I really like your view on this, for it is very natural to think this way, OK let me try to show the differences between the two views(of yours and others).

Your view of the scenario is based on the absolute 'time' and variable 'speed of light', that's how you can easily explain the observation by 'A' and 'B', whereas similarly, others have the view of variable 'time' and absolute 'speed of light'.
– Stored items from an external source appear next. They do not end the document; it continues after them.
-- ==== Sys2Proof/Machine/Ops.lean ====
section
/-! DEFINITION. The shared operations: the environment's draws, responses, taking an error
(60_exceptions.md R86), the transport calls (00_scope.md R8, R93), the settle timer (R92), the
transmit-enable sequence and its failure path (41_link.md §1, R60), and reset (70_reset_and_hazards.md
R97). -/

namespace Sys2Proof.Machine

/-! ### Single updates -/

/-- PHASE <- p. -/
def setPhase (p : Phase) (s : State) : State := { s with phase := p }

/-- STATE <- o. -/
def setOpState (o : OpState) (s : State) : State := { s with opState := o }

/-- The TE bit and the TE line. -/
def setTe (bit line : Bool) (s : State) : State := { s with te := bit, teLine := line }

/-- The TE line alone, where the spec leaves its level open (I12). -/
def setLine (line : Bool) (s : State) : State := { s with teLine := line }

/-- HANDLE <- h. -/
def setHandle (h : Option Handle) (s : State) : State := { s with handle := h }

/-- The four configuration registers, which only INIT writes (R12). -/
def setConfig (addr : Byte) (baud : Word) (ctrl : Byte) (settle : Half) (s : State) : State :=
  { s with addr := addr, baud := baud, ctrl := ctrl, settle := settle }

/-- LASTERR <- e. -/
def setLastErr (e : Status) (s : State) : State := { s with lastErr := e }

/-- TRACE += e (R21). -/
def record (e : Event) (s : State) : State := { s with trace := s.trace ++ [e] }

/-- The host sees e. -/
def tellHost (e : HostEvent) (s : State) : State := { s with hostLog := s.hostLog ++ [e] }

/-- The transport's output buffer. -/
def setOutBuf (b : List Byte) (s : State) : State := { s with outBuf := b }

/-- The TFC is busy with a call that has not returned (R66). -/
def hang (c : PendingCall) (s : State) : State := { s with waitingOn := some c }

/-- The inputs that are left. -/
def setInputs (q : List HostItem) (s : State) : State := { s with inputs := q }

/-! ### The environment's draws -/

/-- The n-th choice from now: the listed ones first, then the free ones (log 4). -/
def drawAt (s : State) (n : Nat) : Draw :=
  match s.draws[n]? with
  | some d => d
  | none => Config.draw (s.drawn + n)

/-- The next choice is used up. -/
def consume (s : State) : State := { s with draws := s.draws.tail, drawn := s.drawn + 1 }

/-! ### The time between requests -/

/-- How many bytes leave the output buffer in the gap that comes next: the listed ones first, then the free ones
(log 24). -/
def nextGap (s : State) : Nat :=
  match s.gaps with
  | n :: _ => n
  | [] => Config.gap s.gapsTaken

/-- Time passes with no request in progress: the transport goes on shifting, so that a tail left in its buffer
when TE dropped goes out with the bus released (R24, R100). That it does so here, once before each request,
command call or idle step and not during a request that makes no transport call, is a DESIGN CHOICE (log 24). -/
def passTime (s : State) : State :=
  { s with outBuf := s.outBuf.drop (nextGap s), gaps := s.gaps.tail, gapsTaken := s.gapsTaken + 1 }

/-! ### Responses and errors -/

/-- A response leaves the port; LASTERR is untouched (STATUS alone uses it so, R22). -/
def emit (r : List Byte) (s : State) : State := tellHost (.response r) s

/-- `respond(result)`: LASTERR <- OK, then the response `[00] ++ result` (R8, R22, R41). -/
def respond (result : List Byte) (s : State) : State :=
  emit (statusCode .ok :: result) (setLastErr .ok s)

/-- `raise e`, taking an error: PHASE <- IDLE, LASTERR <- e, the one-byte response (R86). There is no
return from an error: the next request follows (R88). -/
def raise (e : Status) (s : State) : State :=
  emit [statusCode e] (setLastErr e (setPhase .idle s))

/-- A command encoder raises ENCODING_ERROR on the host side: the TFC sees nothing (R68). -/
def raiseOnHost (s : State) : State := tellHost .encodingError s

/-! ### The transport -/

/-- The answer of `configure`: a refused baud fails (D10); else as drawn. -/
def configureAnswer (p : Params) (baud : Word) (d : Draw) : ConfigureAnswer :=
  match d.outcome with
  | .never => .pending
  | .fail => .fail
  | .ok => if p.baudOk.contains baud then .ok d.handle else .fail

/-- The answer of `set_signal`. -/
def signalAnswer (d : Draw) : SignalAnswer :=
  match d.outcome with
  | .ok => .ok
  | .fail => .fail
  | .never => .pending

/-- The answer of `write`: `fail k` with any k from 0 to the frame's length (D15). -/
def writeAnswer (bytes : List Byte) (d : Draw) : WriteAnswer :=
  match d.outcome with
  | .ok => .ok
  | .fail => .fail (min d.taken bytes.length)
  | .never => .pending

/-- Whole characters that leave the line in `ms` milliseconds: 11 bit times each (R100, G1; log 8). -/
def charactersIn (ms : Nat) (baud : Word) : Nat := ms * baud.toNat / 11000

/-- `configure(P_PORT, baud, even, 1, exclusive)` (R17, R59). The line's level on the new handle is open
until `set_signal` (R97). -/
def configureCall (baud : Word) (exclusive : Bool) (s : State) : ConfigureAnswer × State :=
  let d := drawAt s 0
  let a := configureAnswer s.params baud d
  let t := setLine d.line (setOutBuf (s.outBuf.drop d.shifted)
    (record (.configure s.params.port baud .even 1 exclusive a) (consume s)))
  match a with
  | .pending => (a, hang .configure t)
  | .ok _ => (a, t)
  | .fail => (a, t)

/-- `close(h)`: it cannot fail (R8, D11); the first component says whether it returned. -/
def closeCall (h : Handle) (s : State) : Bool × State :=
  let d := drawAt s 0
  let t := setLine d.line (setOutBuf (s.outBuf.drop d.shifted) (record (.close h) (consume s)))
  match d.outcome with
  | .never => (false, hang (.close h) t)
  | .ok => (true, t)
  | .fail => (true, t)

/-- `set_signal(HANDLE, TE, level)`: TE takes the level on ok and a drawn value on fail (R20, D16). -/
def signalCall (level : Bool) (s : State) : SignalAnswer × State :=
  let d := drawAt s 0
  let t := record (.signal level (signalAnswer d)) (consume s)
  match signalAnswer d with
  | .ok => (.ok, setTe level level t)
  | .fail => (.fail, setTe d.level d.line t)
  | .pending => (.pending, hang (.signal level) (setLine d.line t))

/-- The transport's output buffer after a `write` that answered ok, with `n` bytes gone by then: empty under
ON_SHIFTED, what has not been shifted under ON_ACCEPT (R24, D12). -/
def bufferAfterWrite (c : WriteCompletion) (buf bytes : List Byte) (n : Nat) : List Byte :=
  match c with
  | .onShifted => []
  | .onAccept => (buf ++ bytes).drop n

/-- `write(HANDLE, bytes)`. A failing write has passed the first k bytes to the buffer (R24, R63, D12,
D15). -/
def writeCall (bytes : List Byte) (s : State) : WriteAnswer × State :=
  let d := drawAt s 0
  let a := writeAnswer bytes d
  let t := record (.write bytes a) (consume s)
  match a with
  | .ok => (.ok, setOutBuf (bufferAfterWrite s.params.writeCompletion s.outBuf bytes d.shifted) t)
  | .fail k => (.fail k, setOutBuf ((s.outBuf ++ bytes.take k).drop d.shifted) t)
  | .pending => (.pending, hang (.write bytes)
      (setOutBuf ((s.outBuf ++ bytes.take d.taken).drop d.shifted) t))

/-- `wait(ms)` (R8, R92): at least the characters that fit in `ms` milliseconds leave the buffer (R100).
The first component says whether the wait ended. -/
def waitCall (ms : Nat) (s : State) : Bool × State :=
  let d := drawAt s 0
  let t := record (.wait ms) (consume s)
  match d.outcome with
  | .never => (false, hang (.wait ms) (setOutBuf (s.outBuf.drop d.shifted) t))
  | .ok => (true, setOutBuf (s.outBuf.drop (max d.shifted (charactersIn ms s.baud))) t)
  | .fail => (true, setOutBuf (s.outBuf.drop (max d.shifted (charactersIn ms s.baud))) t)

/-! ### The transmit-enable sequence -/

/-- `fail_path` (41_link.md §1): one attempt to lower TE unless the release itself failed, then FAILED and
TRANSPORT_ERROR. A failed release has already made TE a drawn value (R20). -/
def failPath (releaseFailed : Bool) (s : State) : State :=
  if releaseFailed then raise .transportError (setOpState .failed s)
  else
    match signalCall false s with
    | (.pending, t) => t
    | (.ok, t) => raise .transportError (setOpState .failed t)
    | (.fail, t) => raise .transportError (setOpState .failed t)

/-- The lead wait, when `P_TE_LEAD_MS` > 0 (R60, R101). -/
def leadWait (s : State) : Bool × State :=
  if s.params.teLeadMs = 0 then (true, s) else waitCall s.params.teLeadMs (setPhase .lead s)

/-- The end of `transmit`: lower TE and respond (R60). -/
def releaseTe (s : State) : State :=
  match signalCall false (setPhase .release s) with
  | (.pending, t) => t
  | (.fail, t) => failPath true t
  | (.ok, t) => respond [] (setPhase .idle t)

/-- The settle interval, then the release (R60, R62). -/
def holdTe (s : State) : State :=
  match waitCall s.settle.toNat (setPhase .hold s) with
  | (false, t) => t
  | (true, t) => releaseTe t

/-- The write of the frame, then the settle interval (R60). -/
def writeFrame (f : List Byte) (s : State) : State :=
  match writeCall f (setPhase .write s) with
  | (.pending, t) => t
  | (.fail _, t) => failPath false t
  | (.ok, t) => holdTe t

/-- `transmit(f)` (R60): raise TE, lead wait, write, settle, lower TE. -/
def transmit (f : List Byte) (s : State) : State :=
  match signalCall true (setPhase .assert s) with
  | (.pending, t) => t
  | (.fail, t) => failPath false t
  | (.ok, t) =>
    match leadWait t with
    | (false, u) => u
    | (true, u) => writeFrame f u

/-! ### INIT's parts -/

/-- INIT closes an open handle: HANDLE <- none, STATE <- UNINIT (R59). -/
def closeOpenHandle (s : State) : Bool × State :=
  match s.handle with
  | none => (true, s)
  | some h =>
    match closeCall h s with
    | (false, t) => (false, t)
    | (true, t) => (true, setOpState .uninit (setHandle none t))

/-- INIT with a handle just opened: drive TE to 0; on success write the configuration and become READY, on
failure close the handle again (R59). -/
def adoptHandle (h : Handle) (addr : Byte) (baud : Word) (flags : Byte) (settle : Half) (s : State) : State :=
  match signalCall false s with
  | (.pending, t) => t
  | (.fail, t) =>
    match closeCall h t with
    | (false, u) => u
    | (true, u) => raise .transportError u
  | (.ok, t) => respond [] (setOpState .ready (setConfig addr baud flags settle (setHandle (some h) t)))

/-- INIT with no handle open: `configure`, then the new handle (R59). -/
def configureLink (addr : Byte) (baud : Word) (flags : Byte) (settle : Half) (s : State) : State :=
  match configureCall baud (exclusiveFlag flags) s with
  | (.pending, t) => t
  | (.fail, t) => raise .transportError t
  | (.ok h, t) => adoptHandle h addr baud flags settle t

/-- INIT after its operand checks (R59). -/
def openTransport (addr : Byte) (baud : Word) (flags : Byte) (settle : Half) (s : State) : State :=
  match closeOpenHandle s with
  | (false, t) => t
  | (true, t) => configureLink addr baud flags settle t

/-! ### SEND's core, shared with the command calls -/

/-- SEND (R64): the length check, then the state check, then the telegram for ADDR. -/
def sendRequest (code subcode : Byte) (data : List Byte) (s : State) : State :=
  if exceedsPayload s.params (sendPayload code subcode data).length then raise .encodingError s
  else if s.opState ≠ .ready then raise .notReady s
  else transmit (telegram s.addr (sendPayload code subcode data)) s

/-- A command call: its encoder's data in one SEND, or ENCODING_ERROR on the host side and no request
(R49, R68). -/
def runCommand (code : Byte) (data : Option (List Byte)) (s : State) : State :=
  match data with
  | none => raiseOnHost s
  | some d => sendRequest code 0x00#8 d s

/-! ### Reset -/

/-- Reset (R96, R97): the registers, HANDLE, TRACE and the output buffer take their reset values with no
transport call; the level of the TE line is drawn. The parameters, the host's side and the environment's
draws go on (log 11). -/
def resetTfc (s : State) : State :=
  { State.reset with
      params := s.params
      teLine := (drawAt s 0).line
      inputs := s.inputs
      hostLog := s.hostLog
      draws := s.draws.tail
      drawn := s.drawn + 1
      gaps := s.gaps
      gapsTaken := s.gapsTaken }

/-- A reset ends the request in progress, whatever it is and however far it has come, with no response
(R97): the registers, TRACE and the output buffer it may have written are all reset (log 11). -/
def resetDuring (s : State) : State := resetTfc (tellHost .requestLost s)

/-- The first reset presented ends a request whose transport call has not returned (R97). -/
def resetHung (s : State) : State := resetDuring (setInputs (s.inputs.erase .reset) s)

end Sys2Proof.Machine
end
You can easily realize that the difference is because of different interpretation, your version of explanation says the time rate is same for the two observers, it's just that light has to travel a longer distance in frame of B(which implicitly means different light speed for different observers). While the other view is about the light speed being same for the two observers, and implying that the time rate itself changes(that is instead of rate of time being same, the instant of light beam striking the ceiling or the floor is same in both frames, which means the light journey in two frames represent the ticking clock, implying a different time rate).

 

[Stephanus]

Your view of the scenario is based on the absolute 'time' and variable 'speed of light', that's how you can easily explain the observation by 'A' and 'B', whereas similarly, others have the view of variable 'time' and absolute 'speed of light'.

Now this one I like

 

[georgir]

Now comes my question sir,
B also has a digital clock which is identical to that of A's, so when A's clock shows 1 sec (the instant when according to A the photon has hit the top) B's clock must also read 1 sec...

And here you already messed up your reasoning. Digital or light or sand or biological, all clocks are affected by time dilation. They may be identical, but they are not moving identically so they will not show 1 sec at the same time.